### [Brief]
Could you set down exactly the lines in the records below between the line holding "[isNormal32, h0, h1]" and the line holding "these observations. -/", inclusive?

### [Provided data]

————

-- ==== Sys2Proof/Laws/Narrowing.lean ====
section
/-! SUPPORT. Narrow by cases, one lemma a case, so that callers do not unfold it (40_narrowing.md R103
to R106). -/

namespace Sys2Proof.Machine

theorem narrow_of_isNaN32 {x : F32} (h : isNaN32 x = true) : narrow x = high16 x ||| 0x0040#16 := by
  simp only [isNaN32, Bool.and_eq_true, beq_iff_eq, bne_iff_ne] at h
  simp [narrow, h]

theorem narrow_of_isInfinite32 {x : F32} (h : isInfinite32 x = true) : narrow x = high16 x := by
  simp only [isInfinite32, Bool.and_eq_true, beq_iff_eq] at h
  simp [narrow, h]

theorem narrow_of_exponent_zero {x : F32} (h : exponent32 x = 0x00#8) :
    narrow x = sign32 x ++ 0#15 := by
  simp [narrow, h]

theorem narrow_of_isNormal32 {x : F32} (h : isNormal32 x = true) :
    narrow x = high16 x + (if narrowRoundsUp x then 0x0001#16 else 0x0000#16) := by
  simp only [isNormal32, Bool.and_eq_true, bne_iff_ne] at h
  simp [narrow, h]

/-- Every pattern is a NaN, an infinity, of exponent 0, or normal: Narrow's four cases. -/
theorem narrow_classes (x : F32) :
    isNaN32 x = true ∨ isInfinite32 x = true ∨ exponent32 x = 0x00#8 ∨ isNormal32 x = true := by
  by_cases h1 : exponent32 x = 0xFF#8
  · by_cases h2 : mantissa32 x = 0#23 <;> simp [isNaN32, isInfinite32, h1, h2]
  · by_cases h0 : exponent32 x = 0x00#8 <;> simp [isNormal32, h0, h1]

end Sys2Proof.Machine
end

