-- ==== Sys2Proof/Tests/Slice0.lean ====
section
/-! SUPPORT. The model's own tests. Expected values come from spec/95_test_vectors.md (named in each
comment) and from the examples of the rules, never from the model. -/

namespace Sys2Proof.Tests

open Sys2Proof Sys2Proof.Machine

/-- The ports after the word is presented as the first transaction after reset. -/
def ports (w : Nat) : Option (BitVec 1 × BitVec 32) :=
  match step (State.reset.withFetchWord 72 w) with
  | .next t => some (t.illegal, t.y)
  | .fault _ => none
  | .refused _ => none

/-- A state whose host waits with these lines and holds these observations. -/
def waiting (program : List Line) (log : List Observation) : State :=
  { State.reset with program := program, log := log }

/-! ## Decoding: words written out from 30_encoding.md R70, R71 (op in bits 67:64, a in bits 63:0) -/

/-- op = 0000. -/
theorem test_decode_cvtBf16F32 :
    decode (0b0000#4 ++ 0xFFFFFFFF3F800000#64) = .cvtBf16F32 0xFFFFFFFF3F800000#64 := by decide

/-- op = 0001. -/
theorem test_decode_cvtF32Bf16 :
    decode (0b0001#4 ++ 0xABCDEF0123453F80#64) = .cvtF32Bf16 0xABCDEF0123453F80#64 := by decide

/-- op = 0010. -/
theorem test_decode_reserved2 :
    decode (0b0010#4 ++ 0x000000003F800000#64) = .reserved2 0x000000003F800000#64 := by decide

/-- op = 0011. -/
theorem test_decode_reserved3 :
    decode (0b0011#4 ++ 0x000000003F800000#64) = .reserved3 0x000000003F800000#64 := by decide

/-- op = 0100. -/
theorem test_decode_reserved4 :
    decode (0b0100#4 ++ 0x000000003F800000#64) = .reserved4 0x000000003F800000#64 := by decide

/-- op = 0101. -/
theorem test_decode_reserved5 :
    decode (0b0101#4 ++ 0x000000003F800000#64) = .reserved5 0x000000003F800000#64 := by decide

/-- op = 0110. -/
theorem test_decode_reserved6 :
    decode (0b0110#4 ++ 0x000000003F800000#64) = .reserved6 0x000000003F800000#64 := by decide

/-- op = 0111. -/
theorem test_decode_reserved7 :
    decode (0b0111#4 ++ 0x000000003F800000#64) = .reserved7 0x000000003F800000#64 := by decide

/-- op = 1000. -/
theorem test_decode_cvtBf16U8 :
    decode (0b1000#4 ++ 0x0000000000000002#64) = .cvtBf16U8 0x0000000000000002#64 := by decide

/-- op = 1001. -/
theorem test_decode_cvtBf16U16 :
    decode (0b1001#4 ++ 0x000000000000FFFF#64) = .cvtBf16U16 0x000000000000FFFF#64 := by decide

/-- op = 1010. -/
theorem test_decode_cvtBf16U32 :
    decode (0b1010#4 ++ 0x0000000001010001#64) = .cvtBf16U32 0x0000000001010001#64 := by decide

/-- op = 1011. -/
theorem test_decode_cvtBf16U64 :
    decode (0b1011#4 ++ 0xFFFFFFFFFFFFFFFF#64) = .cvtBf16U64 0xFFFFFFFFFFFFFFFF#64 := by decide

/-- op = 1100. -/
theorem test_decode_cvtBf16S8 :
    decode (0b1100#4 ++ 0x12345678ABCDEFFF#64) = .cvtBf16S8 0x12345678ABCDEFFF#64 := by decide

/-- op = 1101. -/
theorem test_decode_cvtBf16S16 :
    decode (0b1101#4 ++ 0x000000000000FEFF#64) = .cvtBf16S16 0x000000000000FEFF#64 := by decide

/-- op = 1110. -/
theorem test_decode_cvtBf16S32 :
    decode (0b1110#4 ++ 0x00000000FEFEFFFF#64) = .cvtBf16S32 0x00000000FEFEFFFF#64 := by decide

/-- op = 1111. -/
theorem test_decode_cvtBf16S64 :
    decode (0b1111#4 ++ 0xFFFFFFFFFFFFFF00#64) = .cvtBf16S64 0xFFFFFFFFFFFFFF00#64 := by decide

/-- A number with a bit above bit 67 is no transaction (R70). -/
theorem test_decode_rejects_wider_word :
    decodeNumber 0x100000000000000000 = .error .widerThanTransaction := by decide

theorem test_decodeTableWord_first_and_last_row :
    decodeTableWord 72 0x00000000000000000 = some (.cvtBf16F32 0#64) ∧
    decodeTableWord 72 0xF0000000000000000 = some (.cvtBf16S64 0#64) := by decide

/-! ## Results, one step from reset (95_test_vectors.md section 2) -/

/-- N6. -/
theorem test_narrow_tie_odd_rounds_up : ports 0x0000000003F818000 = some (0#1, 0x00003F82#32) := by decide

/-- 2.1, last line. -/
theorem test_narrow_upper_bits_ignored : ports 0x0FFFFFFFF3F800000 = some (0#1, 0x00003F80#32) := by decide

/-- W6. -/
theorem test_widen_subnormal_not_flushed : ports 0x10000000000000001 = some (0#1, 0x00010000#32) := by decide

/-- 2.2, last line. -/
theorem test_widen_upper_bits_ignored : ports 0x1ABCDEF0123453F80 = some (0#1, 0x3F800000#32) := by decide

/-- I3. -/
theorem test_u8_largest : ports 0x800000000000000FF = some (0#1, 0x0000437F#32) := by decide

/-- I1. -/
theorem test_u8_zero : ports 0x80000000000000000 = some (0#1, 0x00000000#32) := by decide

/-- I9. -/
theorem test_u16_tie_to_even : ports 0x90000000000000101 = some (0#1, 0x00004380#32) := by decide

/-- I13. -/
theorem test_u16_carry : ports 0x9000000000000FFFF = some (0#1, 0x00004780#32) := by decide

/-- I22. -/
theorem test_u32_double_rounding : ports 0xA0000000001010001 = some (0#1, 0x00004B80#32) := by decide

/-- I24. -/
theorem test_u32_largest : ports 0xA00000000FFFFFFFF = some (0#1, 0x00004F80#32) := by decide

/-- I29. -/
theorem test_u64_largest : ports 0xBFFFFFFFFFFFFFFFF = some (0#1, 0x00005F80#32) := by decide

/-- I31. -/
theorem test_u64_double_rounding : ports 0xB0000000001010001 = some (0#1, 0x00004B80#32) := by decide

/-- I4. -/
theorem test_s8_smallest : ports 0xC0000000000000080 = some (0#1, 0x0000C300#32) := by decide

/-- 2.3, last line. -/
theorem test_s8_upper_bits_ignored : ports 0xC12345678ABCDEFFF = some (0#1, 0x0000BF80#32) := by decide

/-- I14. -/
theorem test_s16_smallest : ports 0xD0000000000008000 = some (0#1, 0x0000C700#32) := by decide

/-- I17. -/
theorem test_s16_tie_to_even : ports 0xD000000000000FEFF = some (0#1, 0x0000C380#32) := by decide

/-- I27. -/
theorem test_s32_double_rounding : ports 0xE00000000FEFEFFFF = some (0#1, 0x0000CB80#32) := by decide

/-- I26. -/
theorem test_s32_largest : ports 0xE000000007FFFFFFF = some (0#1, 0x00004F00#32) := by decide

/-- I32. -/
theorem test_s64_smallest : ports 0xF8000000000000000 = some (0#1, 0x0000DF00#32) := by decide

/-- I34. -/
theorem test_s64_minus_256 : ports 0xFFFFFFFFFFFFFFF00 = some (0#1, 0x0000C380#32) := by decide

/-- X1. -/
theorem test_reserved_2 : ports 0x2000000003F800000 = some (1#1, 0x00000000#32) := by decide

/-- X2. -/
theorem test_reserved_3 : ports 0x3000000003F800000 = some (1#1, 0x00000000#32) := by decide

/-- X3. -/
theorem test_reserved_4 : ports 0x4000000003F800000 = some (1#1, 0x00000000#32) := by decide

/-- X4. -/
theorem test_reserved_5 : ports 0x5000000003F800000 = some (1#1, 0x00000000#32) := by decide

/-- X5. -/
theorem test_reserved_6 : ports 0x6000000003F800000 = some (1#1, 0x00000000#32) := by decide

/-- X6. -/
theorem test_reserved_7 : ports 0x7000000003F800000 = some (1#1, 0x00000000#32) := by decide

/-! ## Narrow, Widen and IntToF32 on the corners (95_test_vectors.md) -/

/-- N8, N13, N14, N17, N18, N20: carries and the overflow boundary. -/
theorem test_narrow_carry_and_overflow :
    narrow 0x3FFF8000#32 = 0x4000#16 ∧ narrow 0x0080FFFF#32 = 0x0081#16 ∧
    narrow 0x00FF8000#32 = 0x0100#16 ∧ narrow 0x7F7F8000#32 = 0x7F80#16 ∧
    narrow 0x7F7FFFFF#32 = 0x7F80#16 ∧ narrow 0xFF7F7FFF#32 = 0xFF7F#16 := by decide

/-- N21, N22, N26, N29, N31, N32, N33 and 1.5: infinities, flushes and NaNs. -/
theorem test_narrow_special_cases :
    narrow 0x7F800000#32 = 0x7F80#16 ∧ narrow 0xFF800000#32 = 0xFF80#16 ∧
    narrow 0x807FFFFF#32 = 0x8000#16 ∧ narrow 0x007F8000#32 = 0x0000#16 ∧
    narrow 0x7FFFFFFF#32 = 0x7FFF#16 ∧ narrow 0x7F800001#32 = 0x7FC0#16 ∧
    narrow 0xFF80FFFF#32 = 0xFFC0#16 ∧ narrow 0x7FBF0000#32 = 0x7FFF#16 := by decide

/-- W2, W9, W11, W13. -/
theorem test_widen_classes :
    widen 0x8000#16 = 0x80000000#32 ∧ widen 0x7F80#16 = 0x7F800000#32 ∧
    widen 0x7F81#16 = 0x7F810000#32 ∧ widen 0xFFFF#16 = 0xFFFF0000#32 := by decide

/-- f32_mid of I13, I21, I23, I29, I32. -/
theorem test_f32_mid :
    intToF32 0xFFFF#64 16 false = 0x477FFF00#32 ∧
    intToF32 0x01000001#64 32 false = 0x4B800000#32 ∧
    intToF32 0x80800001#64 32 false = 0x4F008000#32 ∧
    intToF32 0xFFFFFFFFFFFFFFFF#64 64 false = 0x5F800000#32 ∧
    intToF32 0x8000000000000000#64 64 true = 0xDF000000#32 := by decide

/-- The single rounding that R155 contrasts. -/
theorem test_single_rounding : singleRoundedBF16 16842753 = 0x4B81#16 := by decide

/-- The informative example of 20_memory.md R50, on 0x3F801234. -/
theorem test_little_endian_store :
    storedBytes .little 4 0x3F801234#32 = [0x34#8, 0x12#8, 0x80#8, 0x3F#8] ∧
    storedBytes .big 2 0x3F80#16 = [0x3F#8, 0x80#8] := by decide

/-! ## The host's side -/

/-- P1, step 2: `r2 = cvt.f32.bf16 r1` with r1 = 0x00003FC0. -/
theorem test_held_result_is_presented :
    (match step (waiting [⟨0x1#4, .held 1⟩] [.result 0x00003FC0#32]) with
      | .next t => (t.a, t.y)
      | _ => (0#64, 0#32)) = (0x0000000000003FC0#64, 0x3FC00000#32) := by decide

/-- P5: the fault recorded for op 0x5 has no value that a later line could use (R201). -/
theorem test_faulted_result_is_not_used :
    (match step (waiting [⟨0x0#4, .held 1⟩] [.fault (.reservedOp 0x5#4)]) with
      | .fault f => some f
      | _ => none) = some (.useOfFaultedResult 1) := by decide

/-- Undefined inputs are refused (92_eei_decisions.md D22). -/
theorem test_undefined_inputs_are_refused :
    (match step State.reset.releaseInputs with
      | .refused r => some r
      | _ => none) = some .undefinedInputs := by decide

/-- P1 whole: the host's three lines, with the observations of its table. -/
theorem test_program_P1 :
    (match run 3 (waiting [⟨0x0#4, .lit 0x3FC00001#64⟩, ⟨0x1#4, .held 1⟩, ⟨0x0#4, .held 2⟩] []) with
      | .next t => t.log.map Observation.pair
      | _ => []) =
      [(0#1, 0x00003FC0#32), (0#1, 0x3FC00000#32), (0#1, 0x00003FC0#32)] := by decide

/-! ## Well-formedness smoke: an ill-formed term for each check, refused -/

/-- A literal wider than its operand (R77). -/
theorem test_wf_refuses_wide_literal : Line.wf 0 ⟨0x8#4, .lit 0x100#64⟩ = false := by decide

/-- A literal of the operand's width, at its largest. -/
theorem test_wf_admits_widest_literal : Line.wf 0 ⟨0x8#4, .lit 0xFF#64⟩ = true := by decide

————

### [Reply]
  · by_cases h0 : exponent32 x = 0x00#8 <;> simp [isNormal32, h0, h1]

end Sys2Proof.Machine
end

-- ==== Sys2Proof/Tests/Slice0.lean ====
section
/-! SUPPORT. The model's own tests. Expected values come from spec/95_test_vectors.md (named in each
comment) and from the examples of the rules, never from the model. -/

namespace Sys2Proof.Tests

open Sys2Proof Sys2Proof.Machine

/-- The ports after the word is presented as the first transaction after reset. -/
def ports (w : Nat) : Option (BitVec 1 × BitVec 32) :=
  match step (State.reset.withFetchWord 72 w) with
  | .next t => some (t.illegal, t.y)
  | .fault _ => none
  | .refused _ => none

/-- A state whose host waits with these lines and holds these observations. -/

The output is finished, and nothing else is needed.